Dataset entries
/-- The numbers of an enumeration: those in negatives and in the schedule are kept for their devices. -/
def enumerate (s : State) (found : List FoundDevice) : List (FoundDevice × Given) :=
  numberAll ((found.filterMap fun d => d.held.map (·.toNat)) ++ s.link.sched.slots.map fun e => e.2.device.toNat) found []

/-- The print of a device that this device can send: the neighbour copy it holds whose CRC matches the record (R284). -/
def printOf (s : State) (n : Nat) : Option Negative :=
  let dev : BitVec 14 := BitVec.ofNat 14 n
  let copies := (s.rec_.nbrS.toList ++ s.rec_.nbrZ.toList).filter fun c => c.device == some dev
  match s.rec_.records.find? fun r => r.device == dev with
  | some r => copies.find? fun c => Config.negCrc c == r.crc
  | none => none

/-- The master sends a replacement its print as bulk segments; where a neighbour of that device holds the copy it asks for it
(log entry 200). -/
def State.sendPrint (s : State) (n : Nat) : State :=
  let dev : BitVec 14 := BitVec.ofNat 14 n
  match printOf s n with
  | some c => s.sendBody dev kindBulk [] (.negative dev c)
  | none => s.emit (.printSend dev)

/-- ENUMERATION: the topology is checked; then numbers in the order found, and each device takes its own number and its segment; the
master sends a print to each replacement. A topology that breaks R237 is not enumerated. -/
def execEnumeration (found : List FoundDevice) (links : List FoundLink) (degraded : List (Nat × Port)) (s : State) : Answer :=
  .next (
    let l := enumerate s found
    let topo := topologyOf found links degraded l
    if !topo.legal then (s.setReady rdyDomain false).raise 13
    else
      let s := s.modLink fun x => { x with topo := topo, ring := topo.isRing (topo.segment topo.self) }
      l.foldl (fun s e =>
        let s := if e.1.self then s.takeNumber e.2 else s
        if !s.link.master then s
        else
          match e.2 with
          | .number n true => if e.1.self then s else s.sendPrint n
          | .refused n => if e.1.self then s else (s.raise 13).logEvent 8 1 n 0
          | _ => s) s)

/-- PRINT_APPLY (R284, R285): the print becomes the negative and is applied; its safety part stays
inactive until its confirmation. -/
def execPrintApply (neg : Negative) (s : State) : Answer :=
  .next (
    if !s.rec_.printing then s
    else
      let s := s.modRec fun r => { r with negative := some neg, negGen := r.negGen + 1, printing := false }
      let s := ((s.mramWrite (negPlace s.rec_.negGen) 0x200000).applyNegative neg).modSaf fun q => { q with confirmed := false, printed := some (neg.safety, neg.password) }
      (s.evaluate.raise 13).logEvent 8 2 s.link.device.toNat 0)

/-! User publications and subscriptions (R56, R116). -/

def applyPublish (index : Half) (source : Word) (kind : Byte) (s : State) : State :=
  { s with userPubs := (s.userPubs.filter fun u => u.index != index.toNat) ++ [⟨index.toNat, source, kind⟩] }

/-- The endpoints of a subscription list, or nothing where one is no e24. -/
def subs? : Nat → List Byte → Option (List (BitVec 24))
  | 0, _ => some []
  | n + 1, bs => if fieldU bs 3 1 = 0 then (subs? n (bs.drop 4)).map fun l => BitVec.ofNat 24 (fieldU bs 0 3) :: l else none

def checkSubs (bs : List Byte) (s : State) : Half :=
  match subs? (bs.length / 4) bs with
  | none => stBadArg
  | some l => allowIf (decide (copyTime l.length + 100000 ≤ s.tNs * 100))

def applySubs (bs : List Byte) (s : State) : State :=
  match subs? (bs.length / 4) bs with
  | some l => s.modHost fun h => { h with subList := l }
  | none => s

end Sys2Proof.Machine
end

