/-- With the PCIe endpoint up: a write of SYS_INT_STATUS clears the bits written as 1 and no others; of SYS_INT_MASK
sets the mask, and sends the message of a bit that is set, was masked and is unmasked now, where MSI-X is enabled and
the table entry is unmasked; of SYS_WM_NOTICE clears the notices written as 1 and no others; a read of SYS_CYCLE_LO
answers the low word and latches the high part. A four-byte BAR0 write at 0x20 is that of SYS_INT_STATUS, and one byte
in a read-only area sets acc_err alone. With the endpoint down these rows change nothing. An aligned 32-bit internal
write acts on its register; one of another size changes nothing. The clear rows of LNK_SEQ_CNT, FB_QERR_CNT and
STG_STAT clear their counts and no other field. -/
def Obligations.HostWritesActOnTheirRegisters : Prop :=
  (∀ (v : Word) (s : State), s.host.pcieUp = true →
      exec (.sysIntStatusClear v) s = .next (s.modHost fun h => { h with intStatus := h.intStatus &&& ~~~v })) ∧
    (∀ (v : Word) (s : State), s.host.pcieUp = true → ∃ t : State, exec (.sysIntMaskWrite v) s = .next t ∧ t.host.intMask = v ∧
      t.host.intStatus = s.host.intStatus ∧ t.mb = s.mb ∧ t.strands = s.strands ∧
      ∀ k : Nat, k < 32 → s.host.intMask.getLsbD k = true → v.getLsbD k = false → s.host.intStatus.getLsbD k = true →
        s.host.msixEnable = true → entryMasked s.host k = false → Out.msix k ∈ t.out) ∧
    (∀ (v : Word) (s : State), s.host.pcieUp = true → ∃ t : State, exec (.sysWmNoticeClear v) s = .next t ∧
      (∀ k : Nat, k < 25 → t.host.notice.getLsbD k = (s.host.notice.getLsbD k && !v.getLsbD k)) ∧
      t.host.intStatus = s.host.intStatus ∧ t.mb = s.mb) ∧
    (∀ s : State, s.host.pcieUp = true → exec .sysCycleLoRead s = .next ((s.modHost fun h => { h with
      cycleHi := BitVec.ofNat 16 (s.seq.cycle.toNat / 2 ^ 32) }).emit (.busRead (leBytes 4 (s.seq.cycle.toNat % 2 ^ 32)) false))) ∧
    (∀ (s : State) (v : Word), s.host.pcieUp = true → exec (.bar0MemoryWrite 0x20 (leBytes 4 v.toNat)) s = exec (.sysIntStatusClear v) s) ∧
    (∀ (s : State) (a : BitVec 24) (b : Byte), s.host.pcieUp = true → areaOf a.toNat = .readOnly →
      exec (.bar0MemoryWrite a [b]) s = .next (s.modHost fun h => { h with accErr := true })) ∧
    (∀ (s : State) (v : Word) (a : BitVec 24) (bs : List Byte), s.host.pcieUp = false → exec (.sysIntStatusClear v) s = .next s ∧
      exec (.sysIntMaskWrite v) s = .next s ∧ exec (.sysWmNoticeClear v) s = .next s ∧ exec .sysCycleLoRead s = .next s ∧
      exec (.bar0MemoryWrite a bs) s = .next s) ∧
    (∀ (a : Word) (v : BitVec 64) (s : State), a.toNat % 4 = 0 → 0x80000000 ≤ a.toNat →
      exec (.registerWrite .internal a 4 v) s = .next (s.busWrite a.toNat (v.truncate 32)) ∧
        exec (.registerWrite .internal a 8 v) s = .next s) ∧
    ∀ (s : State) (u : FbId) (g : StgId),
      exec .lnkSeqCntClear s = .next (s.modSeq fun q => { q with torn := 0, late := 0, overCnt := 0 }) ∧
        exec (.fbQerrCntClear u) s = .next (s.modFb u fun x => { x with qerr := 0 }) ∧
        exec (.stgStatClear g 0x300) s = .next (s.modStg g fun x => { x with underrun := false, overflow := false, stretch := 0, dirDelay := 0 })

◆ Exercise instructions ◆
Find how many lines above include "self"; reply with the number only.

◆ Output ◆
4